Task brief: Every line of the listing that holds the word "show" should be returned.

Data provided:
-- ==== Sys2Proof/Laws/Memory.lean ====
section
/-! SUPPORT. The laws of the sparse memory: read after write, the canonical form, and the buffer a command writes from
offset 0. -/

namespace Sys2Proof.Machine

@[simp] theorem Memory.read?_nil (i : Nat) : Memory.read? [] i = none := rfl

theorem Memory.read?_write_same (m : Memory) (i : Nat) (v : Byte) : (m.write i v).read? i = some v := by
  induction m with
  | nil => simp [Memory.write, Memory.read?]
  | cons c m ih =>
    obtain ⟨k, b⟩ := c
    by_cases h : i = k
    · simp [Memory.write, h, Memory.read?]
    · by_cases h' : i < k <;> simp [Memory.write, h, h', Memory.read?, ih]

theorem Memory.read?_write_ne (m : Memory) {i j : Nat} (v : Byte) (h : j ≠ i) :
    (m.write i v).read? j = m.read? j := by
  induction m with
  | nil => simp [Memory.write, Memory.read?, h]
  | cons c m ih =>
    obtain ⟨k, b⟩ := c
    by_cases hk : i = k
    · subst hk; simp [Memory.write, Memory.read?, h]
    · by_cases h' : i < k
      · simp [Memory.write, hk, h', Memory.read?, h]
      · simp only [Memory.write, hk, h', if_false, Memory.read?, ih]

/-- Where the cells of a memory after a write come from. -/
theorem Memory.mem_write {m : Memory} {i : Nat} {v : Byte} {c : Host.Cell} (h : c ∈ m.write i v) :
    c = (i, v) ∨ c ∈ m := by
  induction m with
  | nil => simpa [Memory.write] using h
  | cons d m ih =>
    obtain ⟨k, b⟩ := d
    by_cases hk : i = k
    · simp only [Memory.write, hk, if_true, List.mem_cons] at h ⊢; tauto
    · by_cases h' : i < k <;> simp only [Memory.write, hk, h', if_true, if_false, List.mem_cons] at h ⊢ <;> tauto

/-- A write keeps the canonical form. -/
theorem Memory.write_wf {m : Memory} (hm : m.wf) (i : Nat) (v : Byte) : (m.write i v).wf := by
  induction m with
  | nil => simp [Memory.write, Memory.wf]
  | cons c m ih =>
    obtain ⟨k, b⟩ := c
    obtain ⟨h1, h2⟩ := List.pairwise_cons.1 hm
    by_cases hk : i = k
    · subst hk; simpa [Memory.write, Memory.wf] using ⟨fun a b h => h1 (a, b) h, h2⟩
    · by_cases h' : i < k
      · simp only [Memory.write, hk, h', if_true, if_false]
        refine List.pairwise_cons.2 ⟨fun c hc => ?_, hm⟩
        rcases List.mem_cons.1 hc with rfl | hc
        · exact h'
        · exact h'.trans (h1 c hc)
      · simp only [Memory.write, hk, h', if_false]
        refine List.pairwise_cons.2 ⟨fun c hc => ?_, ih h2⟩
        rcases Memory.mem_write hc with rfl | hc
        · show k < i; omega
        · exact h1 c hc

/-- A write inside a buffer keeps it a buffer. -/
theorem BufferOk.write {m : Memory} {cap : Nat} (h : BufferOk m cap) {i : Nat} (hi : i < cap) (v : Byte) :
    BufferOk (m.write i v) cap :=
  ⟨Memory.write_wf h.1 i v, fun c hc => (Memory.mem_write hc).elim (fun e => e ▸ hi) (h.2 c)⟩

@[simp] theorem BufferOk.nil (cap : Nat) : BufferOk [] cap := ⟨List.Pairwise.nil, by simp⟩

theorem Memory.mem_ofBytesFrom {bs : List Byte} {k : Nat} {c : Host.Cell} (h : c ∈ Memory.ofBytesFrom k bs) :
    k ≤ c.1 ∧ c.1 < k + bs.length := by
  induction bs generalizing k with
  | nil => simp [Memory.ofBytesFrom] at h
  | cons b bs ih =>
    rcases List.mem_cons.1 h with rfl | h
    · simp
    · have := ih h; simp; omega

theorem Memory.ofBytesFrom_wf (k : Nat) (bs : List Byte) : (Memory.ofBytesFrom k bs).wf := by
  induction bs generalizing k with
  | nil => exact List.Pairwise.nil
  | cons b bs ih => exact List.pairwise_cons.2 ⟨fun c hc => (Memory.mem_ofBytesFrom hc).1, ih (k + 1)⟩

theorem BufferOk.ofBytes {bs : List Byte} {cap : Nat} (h : bs.length ≤ cap) : BufferOk (Memory.ofBytes bs) cap :=
  ⟨Memory.ofBytesFrom_wf 0 bs, fun c hc => by have := Memory.mem_ofBytesFrom hc; omega⟩

theorem Memory.read?_ofBytesFrom (bs : List Byte) (k i : Nat) : (Memory.ofBytesFrom k bs).read? (k + i) = bs[i]? := by
  induction bs generalizing k i with
  | nil => simp [Memory.ofBytesFrom]
  | cons b bs ih =>
    cases i with
    | zero => simp [Memory.ofBytesFrom, Memory.read?]
    | succ i =>
      have := ih (k + 1) i
      simp only [Memory.ofBytesFrom, Memory.read?, List.getElem?_cons_succ]
      rw [if_neg (by omega), show k + (i + 1) = k + 1 + i by omega, this]

@[simp] theorem Memory.read?_ofBytes (bs : List Byte) (i : Nat) : (Memory.ofBytes bs).read? i = bs[i]? := by
  simpa [Memory.ofBytes] using Memory.read?_ofBytesFrom bs 0 i

/-- Reading back, in order, what a command wrote from offset 0. -/
theorem map_read_ofBytes (bs : List Byte) (f : Nat → Byte) :
    ((List.range bs.length).map fun i => ((Memory.ofBytes bs).read? i).getD (f i)) = bs := by
  refine List.ext_getElem (by simp) fun i h1 h2 => ?_
  simp [List.getElem?_eq_getElem h2]

/-! ### The byte sequences of a state -/

@[simp] theorem State.length_srcBytes (s : State) : s.srcBytes.length = s.srcLen := by simp [State.srcBytes]

@[simp] theorem State.length_tblBytes (s : State) : s.tblBytes.length = s.tblLen := by simp [State.tblBytes]

@[simp] theorem State.length_dstBytes (s : State) : s.dstBytes.length = s.dstLen := by simp [State.dstBytes]

/-- What SRC holds when it was written with `bs` from offset 0. -/
theorem State.srcBytes_of_ofBytes {s : State} {bs : List Byte} (hd : s.src = Memory.ofBytes bs)
    (hl : s.srcLen = bs.length) : s.srcBytes = bs := by
  refine List.ext_getElem (by simp [hl]) fun i h1 h2 => ?_
  simp [State.srcBytes, State.srcByte, hd, h2]

/-- What DST holds after a command that wrote `out` to it. -/
theorem State.dstBytes_of_ofBytes {s : State} {out : List Byte} (hd : s.dst = Memory.ofBytes out)
    (hl : s.dstLen = out.length) : s.dstBytes = out := by
  refine List.ext_getElem (by simp [hl]) fun i h1 h2 => ?_
  simp [State.dstBytes, State.dstByte, hd, hl, h2]

/-- What TBL holds after SERIALIZE wrote `out` to it. -/
theorem State.tblBytes_of_ofBytes {s : State} {out : List Byte} (hd : s.tbl = Memory.ofBytes out)
    (hl : s.tblLen = out.length) : s.tblBytes = out := by
  refine List.ext_getElem (by simp [hl]) fun i h1 h2 => ?_
  simp [State.tblBytes, State.tblByte, hd, h2]

end Sys2Proof.Machine
end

Solution to this task:
        · show k < i; omega
      rw [if_neg (by omega), show k + (i + 1) = k + 1 + i by omega, this]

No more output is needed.